At its most extreme, this logic mutates into irresponsible think pieces. The Wired piece that frames Geese through the language of a “psy-op” is a clear example of this drift: industry visibility gets reinterpreted as conspiracy, as if standard promotional mechanisms automatically imply disingenuous intent. The argument doesn’t emerge from the music itself but from suspicion of scale.
What this reflects is a pivot in how the current discourse operates. It is no longer enough to respond to art; one must also locate oneself within the reaction to it. Not just liking or disliking, but curating what that preference means in relation to everything else already in the zeitgeist. A band like Geese making Getting Killed, which avoids overt self-mythologizing, ends up in a system where meaning is assigned less through encounter than through framing, comparison, and response.
What this incident, along with similar reactions across various artists and genres, really reflects is how staged online discourse has become. Harsh criticism isn’t new; it has always been part of art. But now it often feels like performance in itself, with people trying to level themselves above the work rather than alongside it. As Grace Robins-Sommerville puts it brilliantly in his Paste article, it is no longer enough to dislike a piece of music based on its artistic merit; you also feel compelled to morally justify that distaste.
And maybe the clearest way to see that is by looking at its opposite: bathroom graffiti.
Not for its perceived underground appeal, but for its lack of optimization. It doesn’t need to signal identity because it isn’t trying to survive beyond the moment of inscription.
Even when it becomes informational, as when restroom walls are used to share anything from local tips and event notices to personal messages or political resources. The underlying logic doesn’t change: it remains local, immediate, and unconcerned with broader interpretation. In Chicago, for instance, references to groups like the Chicago Abortion Fund have appeared alongside everything from band names and secret messages to crushes to phone numbers and the craziest drawn cartoons. They function as direct, practical, and open communication rather than identity performance.

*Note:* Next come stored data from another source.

/-- R84 (e), the I2C_ commands. -/
theorem instExists_of_decode {i : Instr} (h : decode par c = .ok i)
    (bus : opcode c.cw ∈ [0x30, 0x31, 0x32, 0x33, 0x34, 0x35, 0x36, 0x37]) :
    instExists par (field c.cw 8 4).toFin = true := by
  have of_format {f : InstId → Instr} (same : decode par c = formatBus par c f) :
      instExists par (field c.cw 8 4).toFin = true := by
    obtain ⟨-, -, k, rfl, known, -⟩ := formatBus_ok (same.symm.trans h)
    exact known
  have of_field {n : Nat} {reserved : BitVec n} {make : InstId → Instr} (same : decode par c =
      reservedZero reserved (orBadInst (instOfCode par (field c.cw 8 4)) fun k => operands0 c.ops (make k))) :
      instExists par (field c.cw 8 4).toFin = true := by
    obtain ⟨-, k, rfl, known, -⟩ := busField_ok (same.symm.trans h)
    exact known
  simp only [List.mem_cons, List.not_mem_nil, or_false] at bus
  rcases bus with opc | opc | opc | opc | opc | opc | opc | opc
  · obtain ⟨-, _, _, k, _, -, -, rfl, known, -⟩ := decodeInit_ok ((decode_i2cInit opc).symm.trans h)
    exact known
  · exact of_format (decode_i2cStart opc)
  · exact of_field (decode_i2cAddr opc)
  · exact of_field (decode_i2cWrbyte opc)
  · exact of_format (decode_i2cRdbyte opc)
  · exact of_format (decode_i2cStop opc)
  · obtain ⟨-, -, k, rfl, known, -⟩ := decodeWrite_ok ((decode_i2cWrite opc).symm.trans h)
    exact known
  · exact of_field (decode_i2cRead opc)

/-- R84 (f): its operand list has the length R87 gives its opcode. -/
theorem encode_operandWords {i : Instr} (wf : i.wellFormed par = true) :
    (encode i).ops.length = operandWords (encode i).cw := by
  cases i with
  | clkConfig src hpre ppre1 ppre2 => rw [operandWords, opcode_clkConfig]; rfl
  | clkPllconfig src m n pcode => rw [operandWords, opcode_clkPllconfig]; rfl
  | pack width existing value laneMask => rw [operandWords, opcode_pack]; rfl
  | i2cInit k speed mode own1 own2 freq => rw [operandWords, opcode_i2cInit]; rfl
  | i2cAddr k addr dir => rw [operandWords, opcode_i2cAddr]; rfl
  | i2cWrbyte k data => rw [operandWords, opcode_i2cWrbyte]; rfl
  | i2cWrite k addr n ops =>
    obtain ⟨-, count⟩ : instExists par k = true ∧ ops.length = writeOperandCount n := by
      simpa [Instr.wellFormed] using wf
    have len : (wordT k addr n 0x36#8).extractLsb' 20 12 = n := (eq_wordT_iff.mp rfl).1
    simpa [operandWords, encode, len, writeOperandCount] using count
  | _ => simp [operandWords, encode]

/-- A command that decodes meets none of the conditions of 30_encoding.md R84. -/
theorem not_isDecodeError_of_decode {i : Instr} (h : decode par c = .ok i) : ¬ IsDecodeError par c := by
  rintro (noRow | ⟨opc, src⟩ | ⟨opc, code⟩ | ⟨opc, zero⟩ | ⟨per, unknown⟩ | ⟨bus, unknown⟩ | count)
  · obtain ⟨r, mem, row⟩ := exists_row_of_decode h
    exact noRow r mem row
  · obtain ⟨-, -, -, s, known, -⟩ := decodeClkConfig_ok ((decode_clkConfig opc).symm.trans h)
    cases (Source.ofCode_eq_none.mpr src).symm.trans known
  · obtain ⟨-, s, m, -, -, speed, mode, -⟩ := decodeInit_ok ((decode_i2cInit opc).symm.trans h)
    rcases code with code | code
    · cases (Speed.ofCode_eq_none.mpr code).symm.trans speed
    · cases (BusMode.ofCode_eq_none.mpr code).symm.trans mode
  · obtain ⟨-, -, pos, -⟩ := decodePllConfig_ok ((decode_clkPllconfig opc).symm.trans h)
    exact pos zero
  · exact periphExists_toFin.mp (periphExists_of_decode h per) unknown
  · exact instExists_toFin.mp (instExists_of_decode h bus) unknown
  · have length := encode_operandWords (decode_wellFormed h)
    rw [encode_of_decode h] at length
    exact count length

/-! What a command that meets none of the conditions of 30_encoding.md R84 passes -/

/-- What the decoder finds where none of R84 (c) to (f) holds. -/
structure PassesChecks (par : Config.Params) (c : Command) : Prop where
  source : opcode c.cw = 0x05 → ∃ s, Source.ofCode (field c.cw 8 2) = some s
  speed : opcode c.cw = 0x30 → ∃ s, Speed.ofCode (field c.cw 12 2) = some s
  mode : opcode c.cw = 0x30 → ∃ m, BusMode.ofCode (field c.cw 14 2) = some m
  pllM : opcode c.cw = 0x06 → field c.cw 12 6 ≠ 0#6
  periph : opcode c.cw ∈ [0x20, 0x21, 0x22, 0x23] → ∃ p, periphOfCode par (field c.cw 8 4) = some p
  inst : opcode c.cw ∈ [0x30, 0x31, 0x32, 0x33, 0x34, 0x35, 0x36, 0x37] → ∃ k, instOfCode par (field c.cw 8 4) = some k
  count : c.ops.length = operandWords c.cw

/-- A command without a decode error matches a row and passes the checks. -/
theorem row_and_checks_of_not_isDecodeError (valid : ¬ IsDecodeError par c) :
    (∃ r ∈ opcodeRows, c.cw &&& r.mask = r.bits) ∧ PassesChecks par c := by
  simp only [IsDecodeError, not_or, not_and, not_forall, not_not, exists_prop] at valid
  obtain ⟨row, source, code, pllM, periph, inst, count⟩ := valid
  refine ⟨row, fun opc => ?_, fun opc => ?_, fun opc => ?_, pllM, fun per => ?_, fun bus => ?_, count⟩
  · exact Option.ne_none_iff_exists'.mp fun none => source opc (Source.ofCode_eq_none.mp none)
  · exact Option.ne_none_iff_exists'.mp fun none => (code opc).1 (Speed.ofCode_eq_none.mp none)
  · exact Option.ne_none_iff_exists'.mp fun none => (code opc).2 (BusMode.ofCode_eq_none.mp none)
  · exact ⟨_, if_pos (periphExists_toFin.mpr (periph per))⟩
  · exact ⟨_, if_pos (instExists_toFin.mpr (inst bus))⟩

/-- The decoder answers a command. -/
def Accepted (answer : Except DecodeError Instr) : Prop := ∃ i, answer = .ok i

section Accepted

variable {ops : List Word} {i : Instr} {rest : Except DecodeError Instr}

theorem Accepted.reservedZero {n : Nat} {f : BitVec n} (zero : f = 0#n) (h : Accepted rest) :
    Accepted (reservedZero f rest) := by rwa [reservedZero_zero zero]

theorem Accepted.operands0 (count : ops.length = 0) : Accepted (operands0 ops i) := by
  obtain rfl := List.length_eq_zero_iff.mp count
  exact ⟨i, rfl⟩

theorem Accepted.operands1 {f : Word → Instr} (count : ops.length = 1) : Accepted (operands1 ops f) := by
  obtain ⟨a, rfl⟩ := List.length_eq_one_iff.mp count
  exact ⟨f a, rfl⟩

theorem Accepted.operands2 {f : Word → Word → Instr} (count : ops.length = 2) : Accepted (operands2 ops f) := by
  obtain ⟨a, b, rfl⟩ := List.length_eq_two.mp count
  exact ⟨f a b, rfl⟩

theorem Accepted.operands3 {f : Word → Word → Word → Instr} (count : ops.length = 3) :
    Accepted (operands3 ops f) := by
  obtain ⟨a, b, d, rfl⟩ := List.length_eq_three.mp count
  exact ⟨f a b d, rfl⟩
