-- ==== Sys2Proof/Config.lean ====
section
/-! DEFINITION. What one build of DQA fixes (spec 00_scope.md R5), the two twiddle ROMs (42_ntt.md R86, R87)
and the one value the spec leaves unspecified (10_state.md R16). -/

namespace Sys2Proof.Config

/-- Rows of the table of R86: entries 0 to 63. -/
def zetasPart0 : List Word :=
  [0, 25847, 5771523, 7861508, 237124, 7602457, 7504169, 466468,
   1826347, 2353451, 8021166, 6288512, 3119733, 5495562, 3111497, 2680103,
   2725464, 1024112, 7300517, 3585928, 7830929, 7260833, 2619752, 6271868,
   6262231, 4520680, 6980856, 5102745, 1757237, 8360995, 4010497, 280005,
   2706023, 95776, 3077325, 3530437, 6718724, 4788269, 5842901, 3915439,
   4519302, 5336701, 3574422, 5512770, 3539968, 8079950, 2348700, 7841118,
   6681150, 6736599, 3505694, 4558682, 3507263, 6239768, 6779997, 3699596,
   811944, 531354, 954230, 3881043, 3900724, 5823537, 2071892, 5582638]

/-- Rows of the table of R86: entries 64 to 127. -/
def zetasPart1 : List Word :=
  [4450022, 6851714, 4702672, 5339162, 6927966, 3475950, 2176455, 6795196,
   7122806, 1939314, 4296819, 7380215, 5190273, 5223087, 4747489, 126922,
   3412210, 7396998, 2147896, 2715295, 5412772, 4686924, 7969390, 5903370,
   7709315, 7151892, 8357436, 7072248, 7998430, 1349076, 1852771, 6949987,
   5037034, 264944, 508951, 3097992, 44288, 7280319, 904516, 3958618,
   4656075, 8371839, 1653064, 5130689, 2389356, 8169440, 759969, 7063561,
   189548, 4827145, 3159746, 6529015, 5971092, 8202977, 1315589, 1341330,
   1285669, 6795489, 7567685, 6940675, 5361315, 4499357, 4751448, 3839961]

/-- Rows of the table of R86: entries 128 to 191. -/
def zetasPart2 : List Word :=
  [2091667, 3407706, 2316500, 3817976, 5037939, 2244091, 5933984, 4817955,
   266997, 2434439, 7144689, 3513181, 4860065, 4621053, 7183191, 5187039,
   900702, 1859098, 909542, 819034, 495491, 6767243, 8337157, 7857917,
   7725090, 5257975, 2031748, 3207046, 4823422, 7855319, 7611795, 4784579,
   342297, 286988, 5942594, 4108315, 3437287, 5038140, 1735879, 203044,
   2842341, 2691481, 5790267, 1265009, 4055324, 1247620, 2486353, 1595974,
   4613401, 1250494, 2635921, 4832145, 5386378, 1869119, 1903435, 7329447,
   7047359, 1237275, 5062207, 6950192, 7929317, 1312455, 3306115, 6417775]

/-- Rows of the table of R86: entries 192 to 255. -/
def zetasPart3 : List Word :=
  [7100756, 1917081, 5834105, 7005614, 1500165, 777191, 2235880, 3406031,
   7838005, 5548557, 6709241, 6533464, 5796124, 4656147, 594136, 4603424,
   6366809, 2432395, 2454455, 8215696, 1957272, 3369112, 185531, 7173032,
   5196991, 162844, 1616392, 3014001, 810149, 1652634, 4686184, 6581310,
   5341501, 3523897, 3866901, 269760, 2213111, 7404533, 1717735, 472078,
   7953734, 1723600, 6577327, 1910376, 6712985, 7276084, 8119771, 4546524,
   5441381, 6144432, 7959518, 6094090, 183443, 7403526, 1612842, 4834730,
   7826001, 3919660, 8332111, 7018208, 3937738, 1400424, 7534263, 1976782]

/-- Rows of the table of R87: entries 0 to 63. -/
def zetasInvPart0 : List Word :=
  [6403635, 846154, 6979993, 4442679, 1362209, 48306, 4460757, 554416,
   3545687, 6767575, 976891, 8196974, 2286327, 420899, 2235985, 2939036,
   3833893, 260646, 1104333, 1667432, 6470041, 1803090, 6656817, 426683,
   7908339, 6662682, 975884, 6167306, 8110657, 4513516, 4856520, 3038916,
   1799107, 3694233, 6727783, 7570268, 5366416, 6764025, 8217573, 3183426,
   1207385, 8194886, 5011305, 6423145, 164721, 5925962, 5948022, 2013608,
   3776993, 7786281, 3724270, 2584293, 1846953, 1671176, 2831860, 542412,
   4974386, 6144537, 7603226, 6880252, 1374803, 2546312, 6463336, 1279661]

/-- Rows of the table of R87: entries 64 to 127. -/
def zetasInvPart1 : List Word :=
  [1962642, 5074302, 7067962, 451100, 1430225, 3318210, 7143142, 1333058,
   1050970, 6476982, 6511298, 2994039, 3548272, 5744496, 7129923, 3767016,
   6784443, 5894064, 7132797, 4325093, 7115408, 2590150, 5688936, 5538076,
   8177373, 6644538, 3342277, 4943130, 4272102, 2437823, 8093429, 8038120,
   3595838, 768622, 525098, 3556995, 5173371, 6348669, 3122442, 655327,
   522500, 43260, 1613174, 7884926, 7561383, 7470875, 6521319, 7479715,
   3193378, 1197226, 3759364, 3520352, 4867236, 1235728, 5945978, 8113420,
   3562462, 2446433, 6136326, 3342478, 4562441, 6063917, 4972711, 6288750]

/-- Rows of the table of R87: entries 128 to 191. -/
def zetasInvPart2 : List Word :=
  [4540456, 3628969, 3881060, 3019102, 1439742, 812732, 1584928, 7094748,
   7039087, 7064828, 177440, 2409325, 1851402, 5220671, 3553272, 8190869,
   1316856, 7620448, 210977, 5991061, 3249728, 6727353, 8578, 3724342,
   4421799, 7475901, 1100098, 8336129, 5282425, 7871466, 8115473, 3343383,
   1430430, 6527646, 7031341, 381987, 1308169, 22981, 1228525, 671102,
   2477047, 411027, 3693493, 2967645, 5665122, 6232521, 983419, 4968207,
   8253495, 3632928, 3157330, 3190144, 1000202, 4083598, 6441103, 1257611,
   1585221, 6203962, 4904467, 1452451, 3041255, 3677745, 1528703, 3930395]

/-- Rows of the table of R87: entries 192 to 254. -/
def zetasInvPart3 : List Word :=
  [2797779, 6308525, 2556880, 4479693, 4499374, 7426187, 7849063, 7568473,
   4680821, 1600420, 2140649, 4873154, 3821735, 4874723, 1643818, 1699267,
   539299, 6031717, 300467, 4840449, 2867647, 4805995, 3043716, 3861115,
   4464978, 2537516, 3592148, 1661693, 4849980, 5303092, 8284641, 5674394,
   8100412, 4369920, 19422, 6623180, 3277672, 1399561, 3859737, 2118186,
   2108549, 5760665, 1119584, 549488, 4794489, 1079900, 7356305, 5654953,
   5700314, 5268920, 2884855, 5260684, 2091905, 359251, 6026966, 6554070,
   7913949, 876248, 777960, 8143293, 518909, 2608894, 8354570]

/-- The rows of R5 that the spec marks `gk` (from general knowledge, 93 entries G1 to G5 and G12), each a field whose
default is the value R5 shows. The ROM contents are the tables printed in R86 and R87. Assumption log entry 12
(PRESUMED by the spec itself, unsafe). -/
structure Parameters where
  /-- D, the number of dropped bits of `power2round` (G1). -/
  d : Nat := 14
  /-- QBITS (G12); no rule uses it. -/
  qbits : Nat := 23
  /-- ROOT, the primitive 512-th root of unity modulo Q (G2); only the meaning of the ROM tables uses it. -/
  root : Nat := 1753
  /-- ZETAS, the 256-entry forward twiddle ROM (R86, G3). -/
  zetas : List Word := zetasPart0 ++ zetasPart1 ++ zetasPart2 ++ zetasPart3
  /-- ZETAS_INV, the 255-entry inverse twiddle ROM (R87, G3). -/
  zetasInv : List Word := zetasInvPart0 ++ zetasInvPart1 ++ zetasInvPart2 ++ zetasInvPart3
  /-- F_INV, the final scaling constant of the inverse transform (R88, G4). -/
  fInv : Word := 41978
  /-- INV_OFFSET = 256·Q, the offset of the inverse butterfly (G5). -/
  invOffset : Word := 2145386752
  deriving DecidableEq, Repr

/-- The parameters of the chip this model is of: every `gk` row at the default of R5. -/
def parameters : Parameters := {}

/-- N, the number of coefficients of a polynomial (R5). -/
def N : Nat := 256
/-- Q = 2^23 − 2^13 + 1 (R5). -/
def Q : Nat := 8380417
/-- D (R5). -/
def D : Nat := parameters.d
/-- GAMMA1 = (Q − 1)/16 (R5). -/
def GAMMA1 : Nat := (Q - 1) / 16
/-- GAMMA2 = GAMMA1/2 (R5). -/
def GAMMA2 : Nat := GAMMA1 / 2
/-- ALPHA = 2·GAMMA2 (R5). -/
def ALPHA : Nat := 2 * GAMMA2
/-- HB = (Q − 1)/ALPHA, the number of high-bits buckets (R5). -/
def HB : Nat := (Q - 1) / ALPHA
/-- QINV = −Q^(−1) mod 2^32 (R5). -/
def QINV : Nat := 4236238847
/-- MONT = 2^32 mod Q (R5). -/
def MONT : Nat := 2 ^ 32 % Q
/-- ROOT (R5). -/
def ROOT : Nat := parameters.root
/-- NTT_OFFSET = 2Q (R5). -/
def NTT_OFFSET : Word := BitVec.ofNat 32 (2 * Q)
/-- INV_OFFSET = 256·Q (R5). -/
def INV_OFFSET : Word := parameters.invOffset
/-- F_INV (R5, R88). -/
def F_INV : Word := parameters.fInv
/-- The ROM ZETAS (R5, R86). -/
def ZETAS : List Word := parameters.zetas
/-- The ROM ZETAS_INV (R5, R87). -/
def ZETAS_INV : List Word := parameters.zetasInv
/-- The constant of register ID (10_state.md R20). -/
def ID : Word := 0x44514131
/-- The constant of register HWCFG, `{N[15:0], NSREG[7:0], NPREG[7:0]}` (10_state.md R23). -/
def HWCFG : Word := 0x01002020

/-- FREE VALUE. The bits a polynomial coefficient holds while the spec leaves them unspecified (R16, R117; 93 entries
U1, U2): after power-on, or after a reset aborted a command that was to write it. The arguments are which event made
it unspecified (a counter of State), the register and the coefficient. No body: no proof can learn a value of it.
Assumption log entry 1 (DESIGN CHOICE). -/
opaque unspecifiedCoeff : Nat → Nat → Nat → Word

end Sys2Proof.Config
end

Understood this way, the contrast exhibits how expression changes once visibility becomes a universal filter of what gets to matter.
Context doesn’t just outline meaning; it repositions what expression is for. Both online discourse and bathroom walls share a contradiction: they are public, but they simulate privacy. The difference is in how they respond to that condition. Bathroom graffiti behaves as if the possibility of being seen is incidental. Online discourse behaves as if it were primary.
That shift in orientation changes everything. A passing reaction becomes something pre-conditioned by how it will be received, quoted, or repurposed. The response stops being just a response. It becomes a firm standpoint, even when it presents itself as spontaneity. What we end up with is not simply interpretation of art, but performance around it. Performing intelligence, taste, moral clarity, or even deliberate disengagement.
And maybe that is the tension Geese accidentally exposes. A band making music that still feels open, unstable, and internally social is received by a system that increasingly turns everything outward-facing and declarative. The question then is not why criticism exists, but why so much of it now feels like it needs an audience in order to function at all.
Perhaps, there is something still worth recovering in forms of expression that don’t immediately convert themselves into a customized character for public consumption. Not a nostalgia for “authenticity,” but a reminder that not every reaction or preference needs to subsume identity to be half-real.